Sheffield Teaching Hospitals has dropped a £ 400m bid to obtain an electronic patient record for “low confidence” in the outcome.
Confidence issued the tender in August 2020, but last month stopped hiring due to concern that it would not “produce a competitive outcome”.
Kirsten Major, chief executive of the trust, told Digital Health News: “Buying a new EPR is one of the most important decisions our organization will make in the next decade and the choice we make will have an impact on the way we offer attention not only now. but towards the future.
“While we want the maximum benefits in terms of ease of use, adaptability and support for clinical decisions, we must also balance our aspirations with what is affordable in light of other necessary patient care commitments. in the future.

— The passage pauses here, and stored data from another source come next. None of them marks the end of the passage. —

/-- Registers of block LANE. -/
def rowsLANE2 : List RegRow := [
  ⟨"LANE.ADC_CSKEWn", 0x1011061C, 0x1000, 8, 0x0, 1, 0x00000000, 0x0, 0x0, 0x000000FF, 0x00000000, 0x00000000, 0x00000000, false, false, .none⟩,
  ⟨"LANE.ADC_RETn", 0x10110630, 0x1000, 8, 0x0, 1, 0x00007F7F, 0x0, 0x0, 0x00007F7F, 0x00000000, 0x00000000, 0x00000000, true, true, .none⟩,
  ⟨"LANE.ADC_TRIMn_c_u", 0x10110800, 0x1000, 8, 0x4, 65, 0x00000000, 0x0, 0x0, 0x3F03FFFF, 0x00000000, 0x00000000, 0x00000000, false, false, .none⟩,
  ⟨"LANE.ADC_TRIMn_c_u", 0x10110A00, 0x1000, 8, 0x4, 65, 0x00000000, 0x0, 0x0, 0x3F03FFFF, 0x00000000, 0x00000000, 0x00000000, false, false, .none⟩,
  ⟨"LANE.ADC_CLIPn_LO", 0x10110620, 0x1000, 8, 0x0, 1, 0x00000000, 0x0, 0x0, 0x00000000, 0x00000000, 0x00000000, 0x00000000, false, false, .received⟩,
  ⟨"LANE.ADC_CLIPn_HI", 0x10110624, 0x1000, 8, 0x0, 1, 0x00000000, 0x0, 0x0, 0x00000000, 0x00000000, 0x00000000, 0x00000000, false, false, .received⟩,
  ⟨"LANE.ADC_ROTn", 0x10110628, 0x1000, 8, 0x0, 1, 0x00000000, 0x0, 0x0, 0x00000000, 0x00000000, 0x00000000, 0x00000000, false, false, .received⟩,
  ⟨"LANE.ADC_UFLTn", 0x1011062C, 0x1000, 8, 0x0, 1, 0x00000000, 0x0, 0x0, 0x00000000, 0x00000000, 0x00000000, 0x00000000, false, false, .received⟩,
  ⟨"LANE.EQ_CFGn", 0x10110700, 0x1000, 8, 0x0, 1, 0x6A0C0003, 0x0, 0x0, 0x00000000, 0xFF3F0003, 0x00000000, 0x00000000, false, false, .none⟩,
  ⟨"LANE.AGC_CFGn", 0x10110704, 0x1000, 8, 0x0, 1, 0x7868410B, 0x0, 0x0, 0x00000000, 0xFFFFFF0F, 0x00000000, 0x00000000, false, false, .none⟩,
  ⟨"LANE.MLSE_CFGn", 0x10110708, 0x1000, 8, 0x0, 1, 0x20608A00, 0x0, 0x0, 0x00000000, 0xFFFFFF00, 0x00000000, 0x00000000, false, false, .none⟩,
  ⟨"LANE.TR_CFGn", 0x1011070C, 0x1000, 8, 0x0, 1, 0x00008E00, 0x0, 0x0, 0x00000000, 0x0000FF00, 0x00000000, 0x00000000, false, false, .none⟩,
  ⟨"LANE.ACQ_CFGn", 0x10110710, 0x1000, 8, 0x0, 1, 0x00A02440, 0x0, 0x0, 0x00000000, 0x0FFFFFFF, 0x00000000, 0x00000000, false, false, .none⟩,
  ⟨"LANE.EQ_CTRLn", 0x10110714, 0x1000, 8, 0x0, 1, 0x00000000, 0x0, 0x0, 0x00000102, 0x00000000, 0x00000011, 0x00000000, false, false, .none⟩,
  ⟨"LANE.EQ_STATn", 0x10110718, 0x1000, 8, 0x0, 1, 0x03000000, 0x0, 0x0, 0x00000000, 0x00000000, 0x00000000, 0x00000000, false, false, .none⟩,
  ⟨"LANE.EQ_MSEn", 0x1011071C, 0x1000, 8, 0x0, 1, 0x00000000, 0x0, 0x0, 0x00000000, 0x00000000, 0x00000000, 0x00000000, false, false, .none⟩,
  ⟨"LANE.ACQ_LASTn", 0x10110720, 0x1000, 8, 0x0, 1, 0x00000000, 0x0, 0x0, 0x00000000, 0x00000000, 0x00000000, 0x00000000, false, false, .none⟩,
  ⟨"LANE.EQ_PREn_k", 0x10110C00, 0x1000, 8, 0x4, 12, 0x00000000, 0x0, 0x0, 0x000003FF, 0x00000000, 0x00000000, 0x00000000, false, false, .none⟩,
  ⟨"LANE.EQ_PREn_k", 0x10110C30, 0x1000, 8, 0x4, 1, 0x00000180, 0x0, 0x0, 0x000003FF, 0x00000000, 0x00000000, 0x00000000, false, false, .none⟩,
  ⟨"LANE.EQ_PREn_k", 0x10110C34, 0x1000, 8, 0x4, 35, 0x00000000, 0x0, 0x0, 0x000003FF, 0x00000000, 0x00000000, 0x00000000, false, false, .none⟩,
  ⟨"LANE.EQ_PRE_MLSEn", 0x10110CC0, 0x1000, 8, 0x0, 1, 0x10F00000, 0x0, 0x0, 0xFFFF00FF, 0x00000000, 0x00000000, 0x00000000, false, false, .none⟩,
  ⟨"LANE.EQ_PRE_TRn", 0x10110CC4, 0x1000, 8, 0x0, 1, 0x00000800, 0x0, 0x0, 0xFFFF0F3F, 0x00000000, 0x00000000, 0x00000000, false, false, .none⟩,
  ⟨"LANE.ACQ_STARTn", 0x10110724, 0x1000, 8, 0x0, 1, 0x00000000, 0x0, 0x0, 0x00000000, 0x00000000, 0x00000000, 0x00000000, false, false, .received⟩,
  ⟨"LANE.ACQ_DONEn", 0x10110728, 0x1000, 8, 0x0, 1, 0x00000000, 0x0, 0x0, 0x00000000, 0x00000000, 0x00000000, 0x00000000, false, false, .received⟩,
  ⟨"LANE.ACQ_TOn", 0x1011072C, 0x1000, 8, 0x0, 1, 0x00000000, 0x0, 0x0, 0x00000000, 0x00000000, 0x00000000, 0x00000000, false, false, .received⟩]

/-- Registers of block LANE. -/
def rowsLANE3 : List RegRow := [
  ⟨"LANE.AGC_STEPn", 0x10110730, 0x1000, 8, 0x0, 1, 0x00000000, 0x0, 0x0, 0x00000000, 0x00000000, 0x00000000, 0x00000000, false, false, .received⟩,
  ⟨"LANE.SIG_LOSSn", 0x10110734, 0x1000, 8, 0x0, 1, 0x00000000, 0x0, 0x0, 0x00000000, 0x00000000, 0x00000000, 0x00000000, false, false, .received⟩,
  ⟨"LANE.DAC_TRIMn", 0x10110340, 0x1000, 8, 0x0, 1, 0x00000000, 0x0, 0x0, 0x3F03FFFF, 0x00000000, 0x00000000, 0x00000000, false, false, .none⟩]

/-- Registers of block CAL. -/
def rowsCAL : List RegRow := [
  ⟨"CAL.CAP_CFG", 0x1013F000, 0x0, 1, 0x0, 1, 0x00000000, 0x0, 0x0, 0xF7FFFFFF, 0x00000000, 0x00000000, 0x00000000, false, false, .none⟩,
  ⟨"CAL.CAP_QNUM", 0x1013F004, 0x0, 1, 0x0, 1, 0x00000000, 0x0, 0x0, 0xFFFFFFFF, 0x00000000, 0x00000000, 0x00000000, false, false, .none⟩,
  ⟨"CAL.CAP_POST", 0x1013F008, 0x0, 1, 0x0, 1, 0x00000000, 0x0, 0x0, 0x000003FF, 0x00000000, 0x00000000, 0x00000000, false, false, .none⟩,
  ⟨"CAL.CAP_CTRL", 0x1013F00C, 0x0, 1, 0x0, 1, 0x00000000, 0x0, 0x0, 0x00000000, 0x00000000, 0x00000003, 0x00000000, false, false, .none⟩,
  ⟨"CAL.CAP_STAT", 0x1013F010, 0x0, 1, 0x0, 1, 0x00000000, 0x0, 0x0, 0x00000000, 0x00000000, 0x00000000, 0x00000000, false, false, .none⟩,
  ⟨"CAL.CAP_TQ", 0x1013F014, 0x0, 1, 0x0, 1, 0x00000000, 0x0, 0x0, 0x00000000, 0x00000000, 0x00000000, 0x00000000, false, false, .none⟩,
  ⟨"CAL.CAP_TPOS", 0x1013F018, 0x0, 1, 0x0, 1, 0x00000000, 0x0, 0x0, 0x00000000, 0x00000000, 0x00000000, 0x00000000, false, false, .none⟩,
  ⟨"CAL.CFGn", 0x10130000, 0x100, 8, 0x0, 1, 0xA893100F, 0x0, 0x0, 0x00000000, 0xFFFFFF0F, 0x00000000, 0x00000000, false, false, .none⟩,
  ⟨"CAL.TOLn", 0x10130004, 0x100, 8, 0x0, 1, 0x04082220, 0x0, 0x0, 0x00000000, 0xFFFFFFF0, 0x00000000, 0x00000000, false, false, .none⟩,
  ⟨"CAL.CMDn", 0x10130008, 0x100, 8, 0x0, 1, 0x00000000, 0x0, 0x0, 0x00000000, 0x00000000, 0x0000001F, 0x00000000, false, false, .none⟩,
  ⟨"CAL.CTRLn", 0x1013000C, 0x100, 8, 0x0, 1, 0x00000000, 0x0, 0x0, 0x00000003, 0x00000000, 0x00000000, 0x00000000, false, false, .none⟩,
  ⟨"CAL.STATn", 0x10130010, 0x100, 8, 0x0, 1, 0x00000000, 0x0, 0x0, 0x00000000, 0x00000000, 0x00000000, 0x00000000, false, false, .none⟩,
  ⟨"CAL.TEMPn", 0x10130014, 0x100, 8, 0x0, 1, 0x00000000, 0x0, 0x0, 0x00000000, 0x00000000, 0x00000000, 0x00000000, false, false, .none⟩,
  ⟨"CAL.TGTn", 0x10130018, 0x100, 8, 0x0, 1, 0x00000055, 0x0, 0x0, 0x00000000, 0x000000FF, 0x00000000, 0x00000000, false, false, .none⟩,
  ⟨"CAL.TREFn_i", 0x10130060, 0x100, 8, 0x4, 4, 0x00000000, 0x0, 0x0, 0x000007FF, 0x00000000, 0x00000000, 0x00000000, false, false, .none⟩,
  ⟨"CAL.LASTQn_i_LO", 0x10130020, 0x100, 8, 0x8, 4, 0x00000000, 0x0, 0x0, 0x00000000, 0x00000000, 0x00000000, 0x00000000, false, false, .internal⟩,
  ⟨"CAL.LASTQn_i_HI", 0x10130024, 0x100, 8, 0x8, 4, 0x00000000, 0x0, 0x0, 0x00000000, 0x00000000, 0x00000000, 0x00000000, false, false, .internal⟩,
  ⟨"CAL.RUNSn_i", 0x10130040, 0x100, 8, 0x4, 4, 0x00000000, 0x0, 0x0, 0x00000000, 0x00000000, 0x00000000, 0x00000000, false, false, .internal⟩,
  ⟨"CAL.REJn_i", 0x10130050, 0x100, 8, 0x4, 4, 0x00000000, 0x0, 0x0, 0x00000000, 0x00000000, 0x00000000, 0x00000000, false, false, .internal⟩]

/-- Registers of block BRL. -/
def rowsBRL : List RegRow := [
  ⟨"BRL.CFGn", 0x10120000, 0x100, 8, 0x0, 1, 0x00A00001, 0x0, 0x0, 0x00000000, 0x8FFF0001, 0x00000000, 0x00000000, false, false, .none⟩,
  ⟨"BRL.NEXTn", 0x10120004, 0x100, 8, 0x0, 1, 0x00000000, 0x0, 0x0, 0x0003FFFF, 0x00000000, 0x00000000, 0x00000000, false, false, .none⟩,
  ⟨"BRL.CURn", 0x10120008, 0x100, 8, 0x0, 1, 0x00000000, 0x0, 0x0, 0x00000000, 0x00000000, 0x00000000, 0x00000000, false, false, .none⟩,
  ⟨"BRL.STATn", 0x1012000C, 0x100, 8, 0x0, 1, 0x00000000, 0x0, 0x0, 0x00000000, 0x00000000, 0x00000000, 0x00000000, false, false, .none⟩,
  ⟨"BRL.RB_IDXn", 0x10120010, 0x100, 8, 0x0, 1, 0x00000000, 0x0, 0x0, 0x0000003F, 0x00000000, 0x00000000, 0x00000000, false, false, .none⟩,
  ⟨"BRL.LAST_RLn", 0x10120014, 0x100, 8, 0x0, 1, 0x00000000, 0x0, 0x0, 0x00000000, 0x00000000, 0x00000000, 0x00000000, false, false, .none⟩,
  ⟨"BRL.RB_HDRn", 0x10120040, 0x100, 8, 0x0, 1, 0x00000000, 0x0, 0x0, 0xFFF0FFFF, 0x00000000, 0x00000000, 0x00000000, false, false, .none⟩,
  ⟨"BRL.RB_MLSEn", 0x10120044, 0x100, 8, 0x0, 1, 0x00000000, 0x0, 0x0, 0xFFFF00FF, 0x00000000, 0x00000000, 0x00000000, false, false, .none⟩,
  ⟨"BRL.RB_TAPn_j", 0x10120048, 0x100, 8, 0x4, 16, 0x00000000, 0x0, 0x0, 0x3FFFFFFF, 0x00000000, 0x00000000, 0x00000000, false, false, .none⟩,
  ⟨"BRL.RELOCKn", 0x10120020, 0x100, 8, 0x0, 1, 0x00000000, 0x0, 0x0, 0x00000000, 0x00000000, 0x00000000, 0x00000000, false, false, .received⟩,
  ⟨"BRL.HITn", 0x10120024, 0x100, 8, 0x0, 1, 0x00000000, 0x0, 0x0, 0x00000000, 0x00000000, 0x00000000, 0x00000000, false, false, .received⟩,
  ⟨"BRL.MISSn", 0x10120028, 0x100, 8, 0x0, 1, 0x00000000, 0x0, 0x0, 0x00000000, 0x00000000, 0x00000000, 0x00000000, false, false, .received⟩,
  ⟨"BRL.FALLBACKn", 0x1012002C, 0x100, 8, 0x0, 1, 0x00000000, 0x0, 0x0, 0x00000000, 0x00000000, 0x00000000, 0x00000000, false, false, .received⟩,
  ⟨"BRL.RESTARTn", 0x10120030, 0x100, 8, 0x0, 1, 0x00000000, 0x0, 0x0, 0x00000000, 0x00000000, 0x00000000, 0x00000000, false, false, .received⟩,
  ⟨"BRL.COLLn", 0x10120034, 0x100, 8, 0x0, 1, 0x00000000, 0x0, 0x0, 0x00000000, 0x00000000, 0x00000000, 0x00000000, false, false, .received⟩,
  ⟨"BRL.SRC_MISn", 0x10120038, 0x100, 8, 0x0, 1, 0x00000000, 0x0, 0x0, 0x00000000, 0x00000000, 0x00000000, 0x00000000, false, false, .received⟩,
  ⟨"BRL.DARKn", 0x1012003C, 0x100, 8, 0x0, 1, 0x00000000, 0x0, 0x0, 0x00000000, 0x00000000, 0x00000000, 0x00000000, false, false, .received⟩,
  ⟨"BRL.LEARNn", 0x10120090, 0x100, 8, 0x0, 1, 0x00000000, 0x0, 0x0, 0x00000000, 0x00000000, 0x00000000, 0x00000000, false, false, .received⟩]

/-- Registers of block MSH. -/
def rowsMSH : List RegRow := [
  ⟨"MSH.CFG", 0x10150000, 0x0, 1, 0x0, 1, 0xFF4AA000, 0x0, 0x0, 0xFFFFF000, 0x00000000, 0x00000000, 0x00000000, false, false, .none⟩,
  ⟨"MSH.ADDR", 0x10150004, 0x0, 1, 0x0, 1, 0x00000000, 0x0, 0x0, 0x8000FFFF, 0x00000000, 0x00000000, 0x00000000, true, false, .none⟩,
  ⟨"MSH.ADDR_STAT", 0x10150008, 0x0, 1, 0x0, 1, 0x00000000, 0x0, 0x0, 0x00000000, 0x00000000, 0x00000000, 0x00000000, false, false, .none⟩,
  ⟨"MSH.DEVID_LO", 0x1015000C, 0x0, 1, 0x0, 1, 0x00000000, 0x0, 0x0, 0x00000000, 0x00000000, 0x00000000, 0x00000000, false, false, .none⟩,
  ⟨"MSH.DEVID_HI", 0x10150010, 0x0, 1, 0x0, 1, 0x00000000, 0x0, 0x0, 0x00000000, 0x00000000, 0x00000000, 0x00000000, false, false, .none⟩,
  ⟨"MSH.TSTAT", 0x10150014, 0x0, 1, 0x0, 1, 0xC0F00000, 0x0, 0x0, 0x00000000, 0x00000000, 0x00000000, 0x00000000, false, false, .none⟩,
  ⟨"MSH.ROOT_LO", 0x10150018, 0x0, 1, 0x0, 1, 0x00000000, 0x0, 0x0, 0x00000000, 0x00000000, 0x00000000, 0x00000000, false, false, .none⟩,
  ⟨"MSH.ROOT_HI", 0x1015001C, 0x0, 1, 0x0, 1, 0x00000000, 0x0, 0x0, 0x00000000, 0x00000000, 0x00000000, 0x00000000, false, false, .none⟩,
  ⟨"MSH.TERR", 0x10150020, 0x0, 1, 0x0, 1, 0x00000000, 0x0, 0x0, 0x00000000, 0x00000000, 0x00000000, 0x00000000, false, false, .none⟩,
  ⟨"MSH.SCHEDk_Q_LO", 0x10150040, 0x10, 2, 0x0, 1, 0x00000000, 0x0, 0x0, 0xFFFFFFFF, 0x00000000, 0x00000000, 0x00000000, false, false, .none⟩,
  ⟨"MSH.SCHEDk_Q_HI", 0x10150044, 0x10, 2, 0x0, 1, 0x00000000, 0x0, 0x0, 0x0000FFFF, 0x00000000, 0x00000000, 0x00000000, false, false, .none⟩,
  ⟨"MSH.SCHEDk_CTRL", 0x10150048, 0x10, 2, 0x0, 1, 0x00000000, 0x0, 0x0, 0x0001FFFF, 0x00000000, 0x80000000, 0x00000000, false, false, .none⟩,
  ⟨"MSH.RA_CFG", 0x10150060, 0x0, 1, 0x0, 1, 0x00000001, 0x0, 0x0, 0x00000003, 0x00000000, 0x00000000, 0x00000000, true, false, .none⟩,
  ⟨"MSH.RA_WMASK", 0x10150064, 0x0, 1, 0x0, 1, 0x00000000, 0x0, 0x0, 0xFFFFFFFF, 0x00000000, 0x00000000, 0x00000000, true, false, .none⟩,
  ⟨"MSH.NBRn_STAT", 0x10150100, 0x10, 8, 0x0, 1, 0x00000000, 0x0, 0x0, 0x00000000, 0x00000000, 0x00000000, 0x00000000, false, false, .none⟩,
  ⟨"MSH.NBRn_DEVID_LO", 0x10150104, 0x10, 8, 0x0, 1, 0x00000000, 0x0, 0x0, 0x00000000, 0x00000000, 0x00000000, 0x00000000, false, false, .none⟩,
  ⟨"MSH.NBRn_DEVID_HI", 0x10150108, 0x10, 8, 0x0, 1, 0x00000000, 0x0, 0x0, 0x00000000, 0x00000000, 0x00000000, 0x00000000, false, false, .none⟩,
  ⟨"MSH.RT_IDX", 0x10150200, 0x0, 1, 0x0, 1, 0x00000000, 0x0, 0x0, 0x000003FF, 0x00000000, 0x00000000, 0x00000000, false, false, .none⟩,
  ⟨"MSH.RT_ENT", 0x10150204, 0x0, 1, 0x0, 1, 0x00000000, 0x0, 0x0, 0x00000000, 0x00000000, 0x00000000, 0x00000000, false, false, .none⟩,
  ⟨"MSH.RT_DEVID_LO", 0x10150208, 0x0, 1, 0x0, 1, 0x00000000, 0x0, 0x0, 0x00000000, 0x00000000, 0x00000000, 0x00000000, false, false, .none⟩,
  ⟨"MSH.RT_DEVID_HI", 0x1015020C, 0x0, 1, 0x0, 1, 0x00000000, 0x0, 0x0, 0x00000000, 0x00000000, 0x00000000, 0x00000000, false, false, .none⟩,
  ⟨"MSH.TX_HDR", 0x10150300, 0x0, 1, 0x0, 1, 0x00000000, 0x0, 0x0, 0xFFFFF8FF, 0x00000000, 0x00000000, 0x00000000, false, false, .none⟩,
  ⟨"MSH.TX_CTRL", 0x10150304, 0x0, 1, 0x0, 1, 0x00000000, 0x0, 0x0, 0x00000000, 0x00000000, 0x00000001, 0x00000000, false, false, .none⟩,
  ⟨"MSH.TX_STAT", 0x10150308, 0x0, 1, 0x0, 1, 0x00000000, 0x0, 0x0, 0x00000000, 0x00000000, 0x00000000, 0x00000000, false, false, .none⟩,
  ⟨"MSH.RX_STAT", 0x10150310, 0x0, 1, 0x0, 1, 0x00000000, 0x0, 0x0, 0x00000000, 0x00000000, 0x00000000, 0x00000000, false, false, .none⟩]

/-- Registers of block MSH. -/
def rowsMSH1 : List RegRow := [
  ⟨"MSH.RX_CTRL", 0x10150314, 0x0, 1, 0x0, 1, 0x00000000, 0x0, 0x0, 0x00000000, 0x00000000, 0x00000001, 0x00000000, false, false, .none⟩,
  ⟨"MSH.TXB_w", 0x10150400, 0x4, 63, 0x0, 1, 0x00000000, 0x0, 0x0, 0xFFFFFFFF, 0x00000000, 0x00000000, 0x00000000, false, false, .none⟩,
  ⟨"MSH.RXs_HDR", 0x10151000, 0x100, 8, 0x0, 1, 0x00000000, 0x0, 0x0, 0x00000000, 0x00000000, 0x00000000, 0x00000000, false, false, .none⟩,
  ⟨"MSH.RXs_w", 0x10151004, 0x100, 8, 0x4, 63, 0x00000000, 0x0, 0x0, 0x00000000, 0x00000000, 0x00000000, 0x00000000, false, false, .none⟩,
  ⟨"MSH.TX_STn", 0x10150800, 0x20, 8, 0x0, 1, 0x00000000, 0x0, 0x0, 0x00000000, 0x00000000, 0x00000000, 0x00000000, false, false, .internal⟩,
  ⟨"MSH.RX_OKn", 0x10150804, 0x20, 8, 0x0, 1, 0x00000000, 0x0, 0x0, 0x00000000, 0x00000000, 0x00000000, 0x00000000, false, false, .internal⟩,
  ⟨"MSH.RX_LOSTn", 0x10150808, 0x20, 8, 0x0, 1, 0x00000000, 0x0, 0x0, 0x00000000, 0x00000000, 0x00000000, 0x00000000, false, false, .internal⟩,
  ⟨"MSH.RX_BADn", 0x1015080C, 0x20, 8, 0x0, 1, 0x00000000, 0x0, 0x0, 0x00000000, 0x00000000, 0x00000000, 0x00000000, false, false, .internal⟩,
  ⟨"MSH.RX_DUPn", 0x10150810, 0x20, 8, 0x0, 1, 0x00000000, 0x0, 0x0, 0x00000000, 0x00000000, 0x00000000, 0x00000000, false, false, .internal⟩,
  ⟨"MSH.RX_OVFn", 0x10150814, 0x20, 8, 0x0, 1, 0x00000000, 0x0, 0x0, 0x00000000, 0x00000000, 0x00000000, 0x00000000, false, false, .internal⟩,
  ⟨"MSH.LOCAL", 0x10150900, 0x0, 1, 0x0, 1, 0x00000000, 0x0, 0x0, 0x00000000, 0x00000000, 0x00000000, 0x00000000, false, false, .internal⟩,
  ⟨"MSH.FWD", 0x10150904, 0x0, 1, 0x0, 1, 0x00000000, 0x0, 0x0, 0x00000000, 0x00000000, 0x00000000, 0x00000000, false, false, .internal⟩,
  ⟨"MSH.NOROUTE", 0x10150908, 0x0, 1, 0x0, 1, 0x00000000, 0x0, 0x0, 0x00000000, 0x00000000, 0x00000000, 0x00000000, false, false, .internal⟩,
  ⟨"MSH.HOPLIM", 0x1015090C, 0x0, 1, 0x0, 1, 0x00000000, 0x0, 0x0, 0x00000000, 0x00000000, 0x00000000, 0x00000000, false, false, .internal⟩,
  ⟨"MSH.AGED", 0x10150910, 0x0, 1, 0x0, 1, 0x00000000, 0x0, 0x0, 0x00000000, 0x00000000, 0x00000000, 0x00000000, false, false, .internal⟩,
  ⟨"MSH.RA_SERVED", 0x10150914, 0x0, 1, 0x0, 1, 0x00000000, 0x0, 0x0, 0x00000000, 0x00000000, 0x00000000, 0x00000000, false, false, .internal⟩,
  ⟨"MSH.RA_BUSY", 0x10150918, 0x0, 1, 0x0, 1, 0x00000000, 0x0, 0x0, 0x00000000, 0x00000000, 0x00000000, 0x00000000, false, false, .internal⟩,
  ⟨"MSH.RT_FULL", 0x1015091C, 0x0, 1, 0x0, 1, 0x00000000, 0x0, 0x0, 0x00000000, 0x00000000, 0x00000000, 0x00000000, false, false, .internal⟩]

“After reviewing all the information available from the hiring process so far, we have made the decision to stop the process. We will now take a short period of time to decide what the next steps will be and take the opportunity to reflect on our Covid world and how we have been working for the last 15 months. “
The trust issued a tender to replace its current electronic patient record (EPR) with DXC Lorenzo. According to the tender announcement, three providers were asked to submit bids with a “wide range of clinical and administrative functions”.
Digital Health Intelligence data shows the confidence that DXC Lorenzo currently uses for its EPR. The system was installed in 2015 for a period of ten years until December 2025.
The successful bidder would have been expected to “supply, implement and maintain” the EPR for a period of ten years, with the possibility of extending it at the end of the contract.
It closed in October 2020 and a successful provider is expected to be announced in December 2020.
But one update to the tender, published in April 2021, revealed that the trust “decided not to continue with this recruitment exercise due to the lack of confidence that will offer a competitive result.”
Major told Digital Health News that the work done under the tender had proved “invaluable” for the future management of the trust.
“The learning and work done so far is not wasted and has proven invaluable in terms of clarity about what we need in the future to deliver the quality of care and experience of the patient and staff we want. provide, “he added.
“This work will also inform a lot of the next steps we take on our path to digital development, but we remain very committed to implementing an EPR as a key part of our healthcare delivery infrastructure.”
Meanwhile, the trust will continue to use DXC Lorenzo’s EPR.
Acquisition by Dedalus
DXC Technology recently completed the Selling Your Healthcare Provider Software Business in the Dedalus group. The deal was originally announced in July 2020 and DXC said it expects to receive about £ 350 million ($ 450 million) from the deal.
In a interview with Digital Health News Dedalus Regional Director General for the UK and Ireland, Colin Henderson and Will Smart, former NHS National CIO and now Dedalus Global External Relations Director, spoke about the company’s future, including the need for a better data integration and movement.
DXC Technology’s Lorenzo EPR system was the local service provider for the North, Midlands and East of England under the National IT Program (NPfIT).
Sheffield Teaching Hospitals selected the EPR towards the end of the NPfIT, which was later associated with almost Costs £ 12 million in insufficient performance to trust, according to the 2016 board papers.
Other issues were raised in the trust’s April 2017 board documents, which revealed that Lorenzo’s PAS had a fault that resulted in patient letters were generated but could not be printed.